Theories Of Depression

Keywords: depression ideas, behavioural theory depression

Depression is classified as a feeling disorder. To meet the criteria for having despair the sufferer will of need to have felt lower in mood for two weeks or more and display at least five of the symptoms that are laid out by the DMS-IV. These symptoms typically include: constant low moods and sadness, changes in urge for food and weight, morbid thinking and thoughts of suicide, insomnia or unnecessary sleeping (hypersomnia), a considerable loss of energy or tiredness, being unable to concentrate and make even menial decisions, apathy and extreme feelings of guilt and hopelessness. (N. H. S, 2012) These symptoms may differ in intensity from individual to individual and many other symptoms that are also linked to despair may be apparent.

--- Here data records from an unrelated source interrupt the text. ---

-- ==== Sys2Proof/Machine/Window.lean ====
section
/-! DEFINITION. The memory path's operations (06): host reads and writes by the word they reach, captured writes, the image writer,
commands and attention. -/

namespace Sys2Proof.Machine

/-! ## Cells of a window offset (Table 6-1) -/

/-- The command, attention enable and host alive cells, live while the window is closed (R128). -/
def isLiveCell (off : Nat) : Bool := off = offCommand || off = offEnable || off = offAlive

/-- The signal of an offset in the signal region. -/
def signalAt (off : Nat) : Option (Fin 256) := if h : off / 4 < 256 then some ⟨off / 4, h⟩ else none

/-- The warning of an offset in the warning region. -/
def warningAt (off : Nat) : Option (Fin 96) :=
  if h : 0x0480 ≤ off ∧ (off - 0x0480) / 4 < 96 then some ⟨(off - 0x0480) / 4, h.2⟩ else none

/-- The gauge whose target word stands at an offset. -/
def gaugeTargetAt (off : Nat) : Option (Fin 12) :=
  if h : 0x0620 ≤ off ∧ (off - 0x0620) / 8 < 12 then
    if (off - 0x0620) % 8 < 4 then some ⟨(off - 0x0620) / 8, h.2⟩ else none
  else none

/-- Part-owned words that no host write may reach (R124). -/
def isReadOnly (off : Nat) : Bool :=
  (0x0400 ≤ off && off < 0x0460) || (0x0600 ≤ off && off < 0x0620) || off = offResult || off = offSummary ||
    (0x06A4 ≤ off && off < 0x06B0) || (0x0700 ≤ off && off < 0x1000)

/-! ## Host reads (R119, R120, R128, R133) -/

/-- The word of an image word as a host read finds it (R120). -/
def State.latestWord (s : State) (off : Nat) : Word :=
  match s.path.queue.find? (fun e => e.1 = off) with
  | some e => e.2
  | none => if s.path.resync.contains off then s.imageWord off else s.sramWord (s.windowAddr off)

/-- The word returned to the host. -/
def State.answer (s : State) (w : Word) : State := s.setPath { s.path with readData := w }

/-- A read of a warning cell arms a warning in ACTIVE_UNACK (R83). -/
def State.arm (s : State) (w : Fin 96) : State :=
  if (s.warn.rows.get w).state = .activeUnack then
    s.setWarn { s.warn with rows := s.warn.rows.modify w (fun x => { x with armed := true }) }
  else s

/-! ## Host forwarding (R129) -/

/-- The M-port is free for host forwarding: no image write in flight, and the image writer does not go first (R129). -/
def State.hostGranted (s : State) : Bool :=
  s.path.inFlight.isNone && (!s.path.urgent || s.path.queue.isEmpty)

/-- A forwarded access carried out, whole, at its grant (log entry 11). -/
def State.runForwarded (s : State) : Forwarded → State
  | .read w => s.answer w
  | .write a w lanes => s.writeSram a w lanes

/-- A host access requests the M-port: granted at once where it is free for host forwarding, otherwise held at the P-port until it is
(R129). Its address was judged when it was taken: log entry 44. -/
def State.forward (s : State) (a : Forwarded) : State :=
  if s.hostGranted then s.runForwarded a else s.setPath { s.path with held := some (.forwarded a) }

/-- A full write of a word of the window that goes to SRAM unchanged (R121, R130). -/
def State.forwardWord (s : State) (off : Nat) (word : Word) : State := s.forward (.write (s.windowAddr off) word 0xF)

/-- A forwarded access that the P-port holds is granted once the M-port is free for it (R129, log entry 44); a captured write has a row of
its own. -/
def State.grantForwarded (s : State) : State :=
  match s.path.held with
  | some (.forwarded a) => if s.hostGranted then (s.setPath { s.path with held := none }).runForwarded a else s
  | some (.signal _ _) => s
  | some (.gauge _ _) => s
  | none => s
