-- ==== Sys2Proof/Machine/LineCommands.lean ====
section
/-! DEFINITION. Meanings of the events of the body lines (02). -/

namespace Sys2Proof.Machine

/-- START_EDGE (R24, R31, R33, R35, R47). -/
def execStartEdge (l : Line) (s : State) : Host.Outcome State Fault Refusal :=
  .next (s.live fun s =>
    if s.lineTakes l then s.startEdge l
    else if s.inForce && l = .front && (s.profile.lines.get 0).wake then (s.wake { front := true }).takeWork
    else s)

/-- START_BIT_SAMPLE (R24, R31, R34): a high majority is a false start. -/
def execStartBitSample (l : Line) (x : Samples) (s : State) : Host.Outcome State Fault Refusal :=
  .next (s.live fun s => if s.lineTakes l && s.rx.received l && (s.rx.lines.get l.toFin).inChar && x.majority then s.falseStart l else s)

/-- CHARACTER_COMPLETE (R24, R27 to R41): a line that is not being received takes no character (R30), and a line whose start edge was
not seen is inside none (R24). -/
def execCharacterComplete (l : Line) (c : CharSamples) (s : State) : Host.Outcome State Fault Refusal :=
  .next (s.live fun s =>
    if s.lineTakes l && s.rx.received l && (s.rx.lines.get l.toFin).inChar then
      (if c.falseStart then s.falseStart l else s.character l c).takeWork
    else s)

/-- BREAK_EVENT (R26, R32). -/
def execBreakEvent (l : Line) (s : State) : Host.Outcome State Fault Refusal :=
  .next (s.live fun s => if s.lineTakes l then s.takeBreak l else s)

/-- BROKEN_EVENT (R42). -/
def execBrokenEvent (l : Line) (s : State) : Host.Outcome State Fault Refusal :=
  .next (s.live fun s => if s.linesRun && !(s.rx.lines.get l.toFin).broken then (s.setBroken l true).takeWork else s)

/-- RETURN_EVENT (R42). -/
def execReturnEvent (l : Line) (s : State) : Host.Outcome State Fault Refusal :=
  .next (s.live fun s => if s.linesRun && (s.rx.lines.get l.toFin).broken then (s.setBroken l false).takeWork else s)

/-- GAP_EXPIRY (R31). -/
def execGapExpiry (l : Line) (s : State) : Host.Outcome State Fault Refusal :=
  .next (s.live fun s => if s.due (.gapExpiry l) then s.takeGap l else s)

/-- SILENCE_EXPIRY (R40). -/
def execSilenceExpiry (l : Line) (s : State) : Host.Outcome State Fault Refusal :=
  .next (s.live fun s => if s.due (.silenceExpiry l) then (s.takeSilence l).takeWork else s)

end Sys2Proof.Machine
end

Depression can affect anyone at any years (though it can seem to be more visible in females. ) (Stewart, 2010) The psychological causes of melancholy are very vast, however three ideas on how unhappiness comes about will be explored in this article. These theories include the cognitive -behavioural model and the behavioural.

The cognitive- behavioural model has a strong focus on reinforcement (whether positive or negative) as a conclusion for depression. Studies by Seligman (1975) also declare that depression can even be learned though classical conditioning. Seligman's experiment involved placing a dog in a cage that is partitioned; one area of the cage's floor comes with an electric current running right through it that would shock the dog, the other half has no electric energy. Seligman restrained your dog privately with the electric current; over time, the dog learned that it might not avoid the electric surprise. Eventually he let the dog go unrestrained so that it was able to escape to the side that was safe from the electric great shock. However, the dogs made no attempt to try and escape and sustained to endure the shocks passively. Seligman thought that this was because; the dogs experienced learned that they had no control over the outcome of the situation, no subject their response so they gave up trying.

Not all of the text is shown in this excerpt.